Publication year - 2001
Publication title -
transfusion
Language(s) - English
Resource type - Journals
SCImago Journal Rank - 1.045
H-Index - 132
eISSN - 1537-2995
pISSN - 0041-1132
DOI - 10.1046/j.1537-2995.2001.41050637.x
Subject(s) - immunology , medicine , histocompatibility , blood transfusion , transplantation , andrology , whole blood , major histocompatibility complex , antigen , human leukocyte antigen
BACKGROUND: Donor WBCs are responsible for numerous transfusion complications, but little is known concerning the natural history of their clearance following transfusion or of their function in the recipient's circulation. A murine transfusion model was developed to investigate the effects of blood component characteristics and histocompatibility on donor WBC survival kinetics and function. STUDY DESIGN AND METHODS: To investigate the effects of storage and irradiation, fresh whole blood and blood stored for 1, 2, and 6 weeks at 4°C, all from male C57b (H2K b ) mice, was transfused to female Balb/c (H2K d ) mice. To study the effect of histocompatibility, blood was also transfused from C57b mice to Balb/c, FVB, C3H, and SW (outbred) mice. To investigate the xenogeneic setting, blood from humans, rats, and rabbits was transfused to Balb/c mice.

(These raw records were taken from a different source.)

theorem Live.overflowRecords_frame (L : Live) :
    (Live.overflowRecords L).mode = L.mode ∧
    (Live.overflowRecords L).pins = L.pins ∧
    (Live.overflowRecords L).time = L.time ∧
    (Live.overflowRecords L).ks = L.ks ∧
    (Live.overflowRecords L).saf = L.saf ∧
    (Live.overflowRecords L).seg = L.seg ∧
    (Live.overflowRecords L).node = L.node ∧
    (Live.overflowRecords L).conv = L.conv ∧
    (Live.overflowRecords L).twin = L.twin ∧
    (Live.overflowRecords L).eng = L.eng ∧
    (Live.overflowRecords L).chi = L.chi ∧
    (Live.overflowRecords L).cap = L.cap ∧
    (Live.overflowRecords L).est = L.est ∧
    (Live.overflowRecords L).th = L.th ∧
    (Live.overflowRecords L).mgr = L.mgr ∧
    (Live.overflowRecords L).lgc = L.lgc ∧
    (Live.overflowRecords L).upd = L.upd ∧
    (Live.overflowRecords L).jrn = L.jrn ∧
    (Live.overflowRecords L).dbg = L.dbg ∧
    (Live.overflowRecords L).ret = L.ret ∧
    (Live.overflowRecords L).obj = L.obj ∧
    (Live.overflowRecords L).blob = L.blob ∧
    (Live.overflowRecords L).out = L.out ∧
    (Live.overflowRecords L).free = L.free := by
  have h0 := @Live.systemRecord_frame
  unfold Live.overflowRecords
  (repeat' split) <;> first
    | (simp [h0]; done)
    | (apply foldl_inv (fun M => M.mode = L.mode ∧ M.pins = L.pins ∧ M.time = L.time ∧ M.ks = L.ks ∧ M.saf = L.saf ∧ M.seg = L.seg ∧ M.node = L.node ∧ M.conv = L.conv ∧ M.twin = L.twin ∧ M.eng = L.eng ∧ M.chi = L.chi ∧ M.cap = L.cap ∧ M.est = L.est ∧ M.th = L.th ∧ M.mgr = L.mgr ∧ M.lgc = L.lgc ∧ M.upd = L.upd ∧ M.jrn = L.jrn ∧ M.dbg = L.dbg ∧ M.ret = L.ret ∧ M.obj = L.obj ∧ M.blob = L.blob ∧ M.out = L.out ∧ M.free = L.free)
       · intro M a h
         (repeat' split) <;> simp_all
       · simp [h0])

theorem Live.commitRecord_frame (L : Live) :
    (Live.commitRecord L).time = L.time ∧
    (Live.commitRecord L).ks = L.ks ∧
    (Live.commitRecord L).seg = L.seg ∧
    (Live.commitRecord L).node = L.node ∧
    (Live.commitRecord L).eng = L.eng ∧
    (Live.commitRecord L).est = L.est ∧
    (Live.commitRecord L).th = L.th ∧
    (Live.commitRecord L).mgr = L.mgr ∧
    (Live.commitRecord L).lgc = L.lgc ∧
    (Live.commitRecord L).ret = L.ret ∧
    (Live.commitRecord L).blob = L.blob ∧
    (Live.commitRecord L).free = L.free := by
  have h0 := @Live.jwrite_frame
  have h1 := @Live.overflowRecords_frame
  have h2 := @Live.emcysOf_frame
  simp only [Live.commitRecord]
  (repeat' split) <;> simp [h0, h1, h2]

theorem Live.commitAll_frame (n : Nat) (L : Live) :
    (Live.commitAll n L).time = L.time ∧
    (Live.commitAll n L).ks = L.ks ∧
    (Live.commitAll n L).seg = L.seg ∧
    (Live.commitAll n L).node = L.node ∧
    (Live.commitAll n L).eng = L.eng ∧
    (Live.commitAll n L).est = L.est ∧
    (Live.commitAll n L).th = L.th ∧
    (Live.commitAll n L).mgr = L.mgr ∧
    (Live.commitAll n L).lgc = L.lgc ∧
    (Live.commitAll n L).ret = L.ret ∧
    (Live.commitAll n L).blob = L.blob ∧
    (Live.commitAll n L).free = L.free := by
  have h0 := @Live.commitRecord_frame
  induction n generalizing L with
  | zero => simp [Live.commitAll, h0]
  | succ n ih => simp only [Live.commitAll]; split <;> simp [ih, h0]

theorem Live.putRepeat_frame (L : Live) (e : Rec) :
    (Live.putRepeat L e).mode = L.mode ∧
    (Live.putRepeat L e).pins = L.pins ∧
    (Live.putRepeat L e).time = L.time ∧
    (Live.putRepeat L e).ks = L.ks ∧
    (Live.putRepeat L e).saf = L.saf ∧
    (Live.putRepeat L e).seg = L.seg ∧
    (Live.putRepeat L e).node = L.node ∧
    (Live.putRepeat L e).conv = L.conv ∧
    (Live.putRepeat L e).twin = L.twin ∧
    (Live.putRepeat L e).eng = L.eng ∧
    (Live.putRepeat L e).chi = L.chi ∧
    (Live.putRepeat L e).cap = L.cap ∧
    (Live.putRepeat L e).est = L.est ∧
    (Live.putRepeat L e).th = L.th ∧
    (Live.putRepeat L e).mgr = L.mgr ∧
    (Live.putRepeat L e).lgc = L.lgc ∧
    (Live.putRepeat L e).upd = L.upd ∧
    (Live.putRepeat L e).jrn = L.jrn ∧
    (Live.putRepeat L e).dbg = L.dbg ∧
    (Live.putRepeat L e).ret = L.ret ∧
    (Live.putRepeat L e).obj = L.obj ∧
    (Live.putRepeat L e).blob = L.blob ∧
    (Live.putRepeat L e).out = L.out ∧
    (Live.putRepeat L e).free = L.free := by
  have h0 := @Live.emcysOf_frame
  simp [Live.putRepeat, h0]

theorem Live.repeatInPlace_frame (L : Live) :
    (Live.repeatInPlace L).mode = L.mode ∧
    (Live.repeatInPlace L).pins = L.pins ∧
    (Live.repeatInPlace L).time = L.time ∧
    (Live.repeatInPlace L).ks = L.ks ∧
    (Live.repeatInPlace L).saf = L.saf ∧
    (Live.repeatInPlace L).seg = L.seg ∧
    (Live.repeatInPlace L).node = L.node ∧
    (Live.repeatInPlace L).conv = L.conv ∧
    (Live.repeatInPlace L).twin = L.twin ∧
    (Live.repeatInPlace L).eng = L.eng ∧
    (Live.repeatInPlace L).chi = L.chi ∧
    (Live.repeatInPlace L).cap = L.cap ∧
    (Live.repeatInPlace L).est = L.est ∧
    (Live.repeatInPlace L).th = L.th ∧
    (Live.repeatInPlace L).mgr = L.mgr ∧
    (Live.repeatInPlace L).lgc = L.lgc ∧
    (Live.repeatInPlace L).upd = L.upd ∧
    (Live.repeatInPlace L).jrn = L.jrn ∧
    (Live.repeatInPlace L).dbg = L.dbg ∧
    (Live.repeatInPlace L).ret = L.ret ∧
    (Live.repeatInPlace L).obj = L.obj ∧
    (Live.repeatInPlace L).blob = L.blob ∧
    (Live.repeatInPlace L).out = L.out ∧
    (Live.repeatInPlace L).free = L.free := by
  have h0 := @Live.putRepeat_frame
  simp only [Live.repeatInPlace]
  split <;> simp [h0]

theorem Live.releaseFreeze_frame (L : Live) (cause : Nat) :
    (Live.releaseFreeze L cause).mode = L.mode ∧
    (Live.releaseFreeze L cause).pins = L.pins ∧
    (Live.releaseFreeze L cause).time = L.time ∧
    (Live.releaseFreeze L cause).ks = L.ks ∧
    (Live.releaseFreeze L cause).saf = L.saf ∧
    (Live.releaseFreeze L cause).seg = L.seg ∧
    (Live.releaseFreeze L cause).node = L.node ∧
    (Live.releaseFreeze L cause).conv = L.conv ∧
    (Live.releaseFreeze L cause).twin = L.twin ∧
    (Live.releaseFreeze L cause).eng = L.eng ∧
    (Live.releaseFreeze L cause).chi = L.chi ∧
    (Live.releaseFreeze L cause).cap = L.cap ∧
    (Live.releaseFreeze L cause).est = L.est ∧
    (Live.releaseFreeze L cause).th = L.th ∧
    (Live.releaseFreeze L cause).mgr = L.mgr ∧
    (Live.releaseFreeze L cause).lgc = L.lgc ∧
    (Live.releaseFreeze L cause).upd = L.upd ∧
    (Live.releaseFreeze L cause).jrn = L.jrn ∧
    (Live.releaseFreeze L cause).dbg = L.dbg ∧
    (Live.releaseFreeze L cause).ret = L.ret ∧
    (Live.releaseFreeze L cause).obj = L.obj ∧
    (Live.releaseFreeze L cause).blob = L.blob ∧
    (Live.releaseFreeze L cause).out = L.out ∧
    (Live.releaseFreeze L cause).free = L.free := by
  have h0 := @Live.systemRecord_frame
  simp only [Live.releaseFreeze]
  (repeat' split) <;> simp [h0]

theorem Live.saveCounters_frame (L : Live) :
    (Live.saveCounters L).time = L.time ∧
    (Live.saveCounters L).ks = L.ks ∧
    (Live.saveCounters L).seg = L.seg ∧
    (Live.saveCounters L).node = L.node ∧
    (Live.saveCounters L).eng = L.eng ∧
    (Live.saveCounters L).est = L.est ∧
    (Live.saveCounters L).th = L.th ∧
    (Live.saveCounters L).mgr = L.mgr ∧
    (Live.saveCounters L).lgc = L.lgc ∧
    (Live.saveCounters L).blob = L.blob ∧
    (Live.saveCounters L).free = L.free := by
  have h0 := @Live.jwrite_frame
  simp [Live.saveCounters, h0]

theorem Live.saveContexts_frame (L : Live) :
    (Live.saveContexts L).mode = L.mode ∧
    (Live.saveContexts L).pins = L.pins ∧
    (Live.saveContexts L).time = L.time ∧
    (Live.saveContexts L).ks = L.ks ∧
    (Live.saveContexts L).rcd = L.rcd ∧
    (Live.saveContexts L).saf = L.saf ∧
    (Live.saveContexts L).seg = L.seg ∧
    (Live.saveContexts L).node = L.node ∧
    (Live.saveContexts L).conv = L.conv ∧
    (Live.saveContexts L).twin = L.twin ∧
    (Live.saveContexts L).eng = L.eng ∧
    (Live.saveContexts L).chi = L.chi ∧
    (Live.saveContexts L).cap = L.cap ∧
    (Live.saveContexts L).est = L.est ∧
    (Live.saveContexts L).th = L.th ∧
    (Live.saveContexts L).com = L.com ∧
    (Live.saveContexts L).mgr = L.mgr ∧
    (Live.saveContexts L).lgc = L.lgc ∧
    (Live.saveContexts L).upd = L.upd ∧
    (Live.saveContexts L).jrn = L.jrn ∧
    (Live.saveContexts L).dbg = L.dbg ∧
    (Live.saveContexts L).obj = L.obj ∧
    (Live.saveContexts L).blob = L.blob ∧
    (Live.saveContexts L).out = L.out ∧
    (Live.saveContexts L).free = L.free := by
  simp [Live.saveContexts]

theorem Live.seal_frame (L : Live) :
    (Live.seal L).time = L.time ∧
    (Live.seal L).ks = L.ks ∧
    (Live.seal L).seg = L.seg ∧
    (Live.seal L).node = L.node ∧
    (Live.seal L).eng = L.eng ∧
    (Live.seal L).est = L.est ∧
    (Live.seal L).th = L.th ∧
    (Live.seal L).lgc = L.lgc ∧
    (Live.seal L).blob = L.blob ∧
    (Live.seal L).free = L.free := by
  have h0 := @Live.checkpoint_frame
  have h1 := @Live.saveCounters_frame
  have h2 := @Live.saveContexts_frame
  have h3 := @Live.repeatInPlace_frame
  have h4 := @Live.commitAll_frame
  have h5 := @Live.releaseFreeze_frame
  simp [Live.seal, h0, h1, h2, h3, h4, h5]

theorem Live.stageEntry_frame (L : Live) (done : Bool) (kind : Nat) (rest : Bytes) :
    (Live.stageEntry L done kind rest).time = L.time ∧
    (Live.stageEntry L done kind rest).ks = L.ks ∧
    (Live.stageEntry L done kind rest).seg = L.seg ∧
    (Live.stageEntry L done kind rest).node = L.node ∧
    (Live.stageEntry L done kind rest).eng = L.eng ∧
    (Live.stageEntry L done kind rest).est = L.est ∧
    (Live.stageEntry L done kind rest).th = L.th ∧
    (Live.stageEntry L done kind rest).mgr = L.mgr ∧
    (Live.stageEntry L done kind rest).lgc = L.lgc ∧
    (Live.stageEntry L done kind rest).ret = L.ret ∧
    (Live.stageEntry L done kind rest).blob = L.blob ∧
    (Live.stageEntry L done kind rest).free = L.free := by
  have h0 := @Live.jwrite_frame
  simp [Live.stageEntry, h0]

end Sys2Proof.Machine
end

Samples were collected weekly after transfusion, and the donor WBCs were analyzed, targeting the Y‐chromosome with quantitative PCR. To investigate donor WBC function, dinitrochlorobenzene (DNCB) sensitivity was induced in donor and recipient mice, and the transfusion recipients were observed for hypersensitivity to DNCB. RESULTS: Donor WBCs had reduced in vivo survival equivalent to their period of storage ex vivo at 4°C. Irradiation of donor blood produced no observable difference in donor WBC survival. Allogeneic male donor WBCs persisted (100‐<1 cell/μL) in female Balb/c recipient mice blood over 6 weeks. Donor WBC survival kinetics displayed an early MHC‐dependent phase, which was followed by a more rapid phase that was not influenced by donor‐recipient MHC differences. All donor WBCs were cleared within 24 to 48 hours. DNCB sensitivity was passed through transfusion, where it was transiently expressed in naive recipients. CONCLUSION: The clearance of donor WBCs in the murine transfusion model is much slower than that in humans. Allogeneic donor WBC clearance may be biphasic, involving MHC‐dependent as well as MHC‐independent mechanisms. DNCB sensitivity can be transferred transiently to a naive recipient.